Step 1: Understanding the Question:
This is a problem based on the photoelectric effect. We are given the threshold wavelength (\(\lambda_0 = 500\text{ nm}\)) and the incident light wavelength (\(\lambda = 300\text{ nm}\)). We need to calculate the total kinetic energy of all photoelectrons ejected per second when the metal is illuminated by a 100 Watt source. Step 2: Key Formula or Approach:
1. The energy of a single incident photon is:
\[ E = \frac{hc}{\lambda} \]
2. The threshold energy (work function, \(W_0\)) of the metal is:
\[ W_0 = \frac{hc}{\lambda_0} \]
3. The kinetic energy of a single ejected photoelectron is:
\[ KE_{\text{single}} = E - W_0 = hc \left( \frac{1}{\lambda} - \frac{1}{\lambda_0} \right) \]

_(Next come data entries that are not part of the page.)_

/-! modCtx -/
@[simp] theorem State.modCtx_st (s : State) (c : Nat) (f : Ctx → Ctx) : (s.modCtx c f).st = s.st := rfl
@[simp] theorem State.modCtx_gr (s : State) (c : Nat) (f : Ctx → Ctx) : (s.modCtx c f).gr = s.gr := rfl
@[simp] theorem State.modCtx_un (s : State) (c : Nat) (f : Ctx → Ctx) : (s.modCtx c f).un = s.un := rfl
@[simp] theorem State.modCtx_streams (s : State) (c : Nat) (f : Ctx → Ctx) : (s.modCtx c f).streams = s.streams := rfl
@[simp] theorem State.modCtx_groups (s : State) (c : Nat) (f : Ctx → Ctx) : (s.modCtx c f).groups = s.groups := rfl
@[simp] theorem State.modCtx_units (s : State) (c : Nat) (f : Ctx → Ctx) : (s.modCtx c f).units = s.units := rfl
@[simp] theorem State.modCtx_saved (s : State) (c : Nat) (f : Ctx → Ctx) : (s.modCtx c f).saved = s.saved := rfl
@[simp] theorem State.modCtx_overlays (s : State) (c : Nat) (f : Ctx → Ctx) : (s.modCtx c f).overlays = s.overlays := rfl
@[simp] theorem State.modCtx_tlb (s : State) (c : Nat) (f : Ctx → Ctx) : (s.modCtx c f).tlb = s.tlb := rfl
@[simp] theorem State.modCtx_l1 (s : State) (c : Nat) (f : Ctx → Ctx) : (s.modCtx c f).l1 = s.l1 := rfl
@[simp] theorem State.modCtx_lines (s : State) (c : Nat) (f : Ctx → Ctx) : (s.modCtx c f).lines = s.lines := rfl
@[simp] theorem State.modCtx_syncLines (s : State) (c : Nat) (f : Ctx → Ctx) : (s.modCtx c f).syncLines = s.syncLines := rfl
@[simp] theorem State.modCtx_cores (s : State) (c : Nat) (f : Ctx → Ctx) : (s.modCtx c f).cores = s.cores := rfl
@[simp] theorem State.modCtx_dies (s : State) (c : Nat) (f : Ctx → Ctx) : (s.modCtx c f).dies = s.dies := rfl
@[simp] theorem State.modCtx_clusters (s : State) (c : Nat) (f : Ctx → Ctx) : (s.modCtx c f).clusters = s.clusters := rfl
@[simp] theorem State.modCtx_ctxs (s : State) (c : Nat) (f : Ctx → Ctx) : (s.modCtx c f).ctxs = s.ctxs.map (fun x => if x.ctx = c then f x else x) := rfl
@[simp] theorem State.modCtx_launches (s : State) (c : Nat) (f : Ctx → Ctx) : (s.modCtx c f).launches = s.launches := rfl
@[simp] theorem State.modCtx_counters (s : State) (c : Nat) (f : Ctx → Ctx) : (s.modCtx c f).counters = s.counters := rfl
@[simp] theorem State.modCtx_cmds (s : State) (c : Nat) (f : Ctx → Ctx) : (s.modCtx c f).cmds = s.cmds := rfl
@[simp] theorem State.modCtx_stores (s : State) (c : Nat) (f : Ctx → Ctx) : (s.modCtx c f).stores = s.stores := rfl
@[simp] theorem State.modCtx_atomics (s : State) (c : Nat) (f : Ctx → Ctx) : (s.modCtx c f).atomics = s.atomics := rfl
@[simp] theorem State.modCtx_replies (s : State) (c : Nat) (f : Ctx → Ctx) : (s.modCtx c f).replies = s.replies := rfl
@[simp] theorem State.modCtx_requests (s : State) (c : Nat) (f : Ctx → Ctx) : (s.modCtx c f).requests = s.requests := rfl
@[simp] theorem State.modCtx_reductions (s : State) (c : Nat) (f : Ctx → Ctx) : (s.modCtx c f).reductions = s.reductions := rfl
@[simp] theorem State.modCtx_records (s : State) (c : Nat) (f : Ctx → Ctx) : (s.modCtx c f).records = s.records := rfl
@[simp] theorem State.modCtx_peerFaults (s : State) (c : Nat) (f : Ctx → Ctx) : (s.modCtx c f).peerFaults = s.peerFaults := rfl
@[simp] theorem State.modCtx_peerAsks (s : State) (c : Nat) (f : Ctx → Ctx) : (s.modCtx c f).peerAsks = s.peerAsks := rfl
@[simp] theorem State.modCtx_far (s : State) (c : Nat) (f : Ctx → Ctx) : (s.modCtx c f).far = s.far := rfl
@[simp] theorem State.modCtx_rgroups (s : State) (c : Nat) (f : Ctx → Ctx) : (s.modCtx c f).rgroups = s.rgroups := rfl
@[simp] theorem State.modCtx_pageCounts (s : State) (c : Nat) (f : Ctx → Ctx) : (s.modCtx c f).pageCounts = s.pageCounts := rfl
@[simp] theorem State.modCtx_submit (s : State) (c : Nat) (f : Ctx → Ctx) : (s.modCtx c f).submit = s.submit := rfl
@[simp] theorem State.modCtx_invals (s : State) (c : Nat) (f : Ctx → Ctx) : (s.modCtx c f).invals = s.invals := rfl
@[simp] theorem State.modCtx_poison (s : State) (c : Nat) (f : Ctx → Ctx) : (s.modCtx c f).poison = s.poison := rfl
@[simp] theorem State.modCtx_spoils (s : State) (c : Nat) (f : Ctx → Ctx) : (s.modCtx c f).spoils = s.spoils := rfl
@[simp] theorem State.modCtx_samples (s : State) (c : Nat) (f : Ctx → Ctx) : (s.modCtx c f).samples = s.samples := rfl
@[simp] theorem State.modCtx_mem (s : State) (c : Nat) (f : Ctx → Ctx) : (s.modCtx c f).mem = s.mem := rfl
@[simp] theorem State.modCtx_host (s : State) (c : Nat) (f : Ctx → Ctx) : (s.modCtx c f).host = s.host := rfl
@[simp] theorem State.modCtx_chip (s : State) (c : Nat) (f : Ctx → Ctx) : (s.modCtx c f).chip = s.chip := rfl
@[simp] theorem State.modCtx_dev (s : State) (c : Nat) (f : Ctx → Ctx) : (s.modCtx c f).dev = s.dev := rfl
@[simp] theorem State.modCtx_events (s : State) (c : Nat) (f : Ctx → Ctx) : (s.modCtx c f).events = s.events := rfl
@[simp] theorem State.modCtx_out (s : State) (c : Nat) (f : Ctx → Ctx) : (s.modCtx c f).out = s.out := rfl
@[simp] theorem State.modCtx_free (s : State) (c : Nat) (f : Ctx → Ctx) : (s.modCtx c f).free = s.free := rfl
@[simp] theorem State.modCtx_nextId (s : State) (c : Nat) (f : Ctx → Ctx) : (s.modCtx c f).nextId = s.nextId := rfl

4. The power of the bulb is \(P = 100\text{ W} = 100\text{ J/s}\). This is the total incident energy per second.
5. The number of photons falling on the metal per second is:
\[ N = \frac{P}{E} \]
6. Assuming every photon with \(E > W_0\) ejects one photoelectron, the total kinetic energy of all photoelectrons ejected per second is:
\[ KE_{\text{total}} = N \times KE_{\text{single}} = \frac{P}{E} \times (E - W_0) = P \left( 1 - \frac{W_0}{E} \right) \] Step 3: Detailed Explanation:
Let's simplify the ratio of work function to photon energy:
\[ \frac{W_0}{E} = \frac{\frac{hc}{\lambda_0}}{\frac{hc}{\lambda}} = \frac{\lambda}{\lambda_0} \]

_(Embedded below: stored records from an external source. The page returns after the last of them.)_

/-- A byte put in HBM or host memory changes a memory alone. -/
theorem putByte_plain_keeps (pi : State → β) (h : ∀ s m ho, pi { s with mem := m, host := ho } = pi s) (s : State) {l : Loc} (hl : l.plain 1) (v : Byte) :
    pi (s.putByte l v) = pi s := by
  cases l with
  | host a => exact h s s.mem _
  | enc key a => exact hl.elim
  | dev a =>
    unfold State.putByte
    dsimp only
    rw [if_pos (show a < Config.hbmBytes from hl)]
    exact h s _ s.host

theorem putN_plain_keeps (pi : State → β) (h : ∀ s m ho, pi { s with mem := m, host := ho } = pi s) (s : State) {l : Loc} {n : Nat} (hl : l.plain n) (v : Nat) :
    pi (s.putN l v n) = pi s := by
  have hpart (k : Nat) (hk : k ≤ n) : pi (s.putN l v k) = pi s := by
    induction k with
    | zero => rfl
    | succ k ih => rw [State.putN, putByte_plain_keeps pi h _ (plain_plus l n k hl (by omega)), ih (by omega)]
  exact hpart n (Nat.le_refl n)

/-- A byte put where no key encrypts it: HBM and host memory change at most there. -/
theorem byteAt_putByte_of_plain (s : State) {l x : Loc} (v : Byte) (hx : x.plain 1) (hl : ∀ key a, l ≠ .enc key a) :
    (s.putByte l v).byteAt x = if l = x then v else s.byteAt x := by
  by_cases hp : l.plain 1
  · rw [byteAt_putByte s l x v hp hx]
    by_cases e : x = l
    · simp [e]
    · rw [if_neg e, if_neg (Ne.symm e)]
  · have hne : l ≠ x := fun e => hp (e ▸ hx)
    rw [if_neg hne]
    cases l with
    | host a => exact absurd trivial hp
    | enc key a => exact absurd rfl (hl key a)
    | dev a =>
      have ha : ¬ a < Config.hbmBytes := hp
      unfold State.putByte
      dsimp only
      rw [if_neg ha]
      split
      · exact byteAt_plain_congr hx (putChip_mem s a _ v).1 (putChip_mem s a _ v).2
      · rfl

/-! A list of bytes put, one after the other -/

/-- What the last write of a list to a location gives it. -/
def lastWrite (ws : List (Loc × Byte)) (l : Loc) (b : Byte) : Byte := ((ws.reverse.find? (fun w => decide (w.1 = l))).map (·.2)).getD b

theorem lastWrite_append (ws : List (Loc × Byte)) (w : Loc × Byte) (l : Loc) (b : Byte) :
    lastWrite (ws ++ [w]) l b = if w.1 = l then w.2 else lastWrite ws l b := by
  by_cases h : w.1 = l <;> simp [lastWrite, h]

def State.putBytes (s : State) (ws : List (Loc × Byte)) : State := ws.foldl (fun t w => t.putByte w.1 w.2) s

theorem putBytes_append (s : State) (ws : List (Loc × Byte)) (w : Loc × Byte) : s.putBytes (ws ++ [w]) = (s.putBytes ws).putByte w.1 w.2 := by
  simp [State.putBytes]

theorem byteAt_putBytes {ws : List (Loc × Byte)} {l : Loc} (h : ∀ (t : State), ∀ w ∈ ws, (t.putByte w.1 w.2).byteAt l = if w.1 = l then w.2 else t.byteAt l)
    (s : State) : (s.putBytes ws).byteAt l = lastWrite ws l (s.byteAt l) := by
  induction ws using List.reverseRecOn with
  | nil => rfl
  | append_singleton ws w ih =>
    rw [putBytes_append, lastWrite_append, h _ w (by simp), ih (fun t u hu => h t u (List.mem_append_left _ hu))]

theorem putBytes_keeps (pi : State → β)
    (h : ∀ s m ho c g gs u us, pi { s with mem := m, host := ho, chip := c, gr := g, groups := gs, un := u, units := us } = pi s)
    (s : State) (ws : List (Loc × Byte)) : pi (s.putBytes ws) = pi s := by
  unfold State.putBytes
  exact foldl_keeps pi (fun t w => putByte_keeps pi h t w.1 w.2) ws s

theorem putBytes_plain_keeps (pi : State → β) (h : ∀ s m ho, pi { s with mem := m, host := ho } = pi s) (s : State) {ws : List (Loc × Byte)}
    (hp : ∀ w ∈ ws, w.1.plain 1) : pi (s.putBytes ws) = pi s := by
  induction ws using List.reverseRecOn with
  | nil => rfl
  | append_singleton ws w ih =>
    rw [putBytes_append, putByte_plain_keeps pi h _ (hp w (by simp)), ih (fun u hu => hp u (List.mem_append_left _ hu))]

theorem memWf_putBytes (s : State) (ws : List (Loc × Byte)) (h : s.memWf) : (s.putBytes ws).memWf := by
  induction ws generalizing s with
  | nil => exact h
  | cons w ws ih => exact ih _ (putByte_memWf s w.1 w.2 h)

theorem putByte_enc (s : State) (key a : Nat) (v : Byte) : (s.putByte (.enc key a) v).host = s.host ∧ (s.putByte (.enc key a) v).mem = s.mem.putEnc key a v := by
  simp only [State.putByte, and_self]

/-- Bytes put under one key (R392): host memory stays, and so does every byte outside their sectors. -/
theorem putBytes_enc {ws : List (Loc × Byte)} {key : Nat} (h : ∀ w ∈ ws, ∃ a, w.1 = .enc key a) (s : State) :
    (s.putBytes ws).host = s.host ∧ ∀ a, (∀ w ∈ ws, w.1.num / 32 ≠ a / 32) → (s.putBytes ws).mem.get a = s.mem.get a := by
  induction ws using List.reverseRecOn with
  | nil => exact ⟨rfl, fun _ _ => rfl⟩
  | append_singleton ws w ih =>
    obtain ⟨ihhost, ihmem⟩ := ih (fun u hu => h u (List.mem_append_left _ hu))
    obtain ⟨b, hb⟩ := h w (by simp)
    obtain ⟨hhost, hmem⟩ := putByte_enc (s.putBytes ws) key b w.2
    rw [putBytes_append, hb, hhost, hmem]
    refine ⟨ihhost, fun a ha => ?_⟩
    have hw : b / 32 ≠ a / 32 := by
      have := ha w (by simp)
      rwa [hb] at this
    rw [Memory.get_putEnc _ key b a w.2 (Ne.symm hw), ihmem a (fun u hu => ha u (List.mem_append_left _ hu))]

/-! The store performs (R189, R191) -/

/-- What follows the bytes of a store: its flag, the streams that wait for it, its group's end, its sample. -/
def State.storeEnds (u : State) (p : PendStore) : State :=
  (((u.flagDone p.sid p.id p.flag).wakeOrder p.sid p.id).recheckEnd p.gid).sampleLane p.sample p.lane

theorem storePerformed_some {s : State} {p : PendStore} (h : s.stores.find? (fun y => y.id == p.id) = some p) :
    s.storePerformed p.id = (({ s with stores := s.stores.filter (fun y => y.id != p.id) } : State).putBytes p.writes).storeEnds p := by
  unfold State.storePerformed
  simp only [h]
  rfl

theorem storeEnds_keeps (pi : State → β) (hst : ∀ s x xs, pi { s with st := x, streams := xs } = pi s) (hev : ∀ s ev, pi { s with events := ev } = pi s)
    (hsm : ∀ s cl sm fr, pi { s with clusters := cl, samples := sm, free := fr } = pi s) (u : State) (p : PendStore) : pi (u.storeEnds p) = pi u :=
  (sampleLane_keeps pi hsm _ _ _).trans ((recheckEnd_keeps pi hev _ _).trans ((wakeOrder_keeps pi hst _ _ _).trans (flagDone_keeps pi hst _ _ _ _)))

theorem storeEnds_mem (u : State) (p : PendStore) : (u.storeEnds p).mem = u.mem :=
  storeEnds_keeps State.mem (fun _ _ _ => rfl) (fun _ _ => rfl) (fun _ _ _ _ => rfl) u p

theorem storeEnds_host (u : State) (p : PendStore) : (u.storeEnds p).host = u.host :=
  storeEnds_keeps State.host (fun _ _ _ => rfl) (fun _ _ => rfl) (fun _ _ _ _ => rfl) u p

theorem storePerformed_memWf (s : State) (id : Nat) (h : s.memWf) : (s.storePerformed id).memWf := by
  cases hf : s.stores.find? (fun x => x.id == id) with
  | none =>
    unfold State.storePerformed
    simpa only [hf] using h
  | some p =>
    have hid : p.id = id := by simpa using List.find?_some hf
    subst hid
    rw [storePerformed_some hf, State.memWf, storeEnds_mem, storeEnds_host]
    exact memWf_putBytes _ p.writes h

theorem gatherLE_lt (f : Nat → Byte) (n : Nat) : gatherLE f n < 2 ^ (8 * n) := by
  induction n with
  | zero => exact Nat.one_pos
  | succ k ih =>
    have hb : (f k).toNat < 2 ^ 8 := (f k).isLt
    rw [gatherLE, Nat.shiftLeft_eq, show 8 * (k + 1) = 8 * k + 8 by omega, Nat.pow_add]
    calc gatherLE f k + (f k).toNat * 2 ^ (8 * k) < 2 ^ (8 * k) + (f k).toNat * 2 ^ (8 * k) := by omega
      _ = 2 ^ (8 * k) * ((f k).toNat + 1) := by ring
      _ ≤ 2 ^ (8 * k) * 2 ^ 8 := Nat.mul_le_mul_left _ hb

/-- Byte i of bytes gathered is the one at i. -/
theorem byteOf_gatherLE (f : Nat → Byte) (n i : Nat) (hi : i < n) : byteOf (gatherLE f n) i = f i := by
  induction n with
  | zero => exact absurd hi (Nat.not_lt_zero i)
  | succ k ih =>
    apply BitVec.eq_of_toNat_eq
    rw [byteOf, BitVec.toNat_ofNat, Nat.shiftRight_eq_div_pow, gatherLE, Nat.shiftLeft_eq]
    by_cases hik : i = k
    · subst hik
      rw [Nat.add_mul_div_right _ _ (Nat.two_pow_pos _), Nat.div_eq_of_lt (gatherLE_lt f i), Nat.zero_add, Nat.mod_eq_of_lt (f i).isLt]
    · have hlow := congrArg BitVec.toNat (ih (by omega))
      rw [byteOf, BitVec.toNat_ofNat, Nat.shiftRight_eq_div_pow] at hlow
      obtain ⟨j, rfl⟩ : ∃ j, k = i + 1 + j := ⟨k - (i + 1), by omega⟩
      have hpow : (f (i + 1 + j)).toNat * 2 ^ (8 * (i + 1 + j)) = (f (i + 1 + j)).toNat * 2 ^ (8 * j) * 2 ^ 8 * 2 ^ (8 * i) := by
        rw [show 8 * (i + 1 + j) = 8 * j + 8 + 8 * i by omega, Nat.pow_add, Nat.pow_add]
        ring
      rw [hpow, Nat.add_mul_div_right _ _ (Nat.two_pow_pos _), Nat.add_mul_mod_self_right, hlow]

Substitute the given wavelengths into this ratio:
\[ \frac{W_0}{E} = \frac{300\text{ nm}}{500\text{ nm}} = 0.6 \]
Now, substitute this ratio into our formula for total kinetic energy per second:
\[ KE_{\text{total}} = P \left( 1 - \frac{\lambda}{\lambda_0} \right) \]
Given the power \(P = 100\text{ W}\):
\[ KE_{\text{total}} = 100\text{ J/s} \times (1 - 0.6) \]
\[ KE_{\text{total}} = 100 \times 0.4 = 40\text{ J/s} \]
Thus, the total kinetic energy of all photoelectrons ejected in one second is 40 Joules. Step 4: Final Answer:
The total kinetic energy of the ejected photoelectrons per second is 40 J, which corresponds to option (A).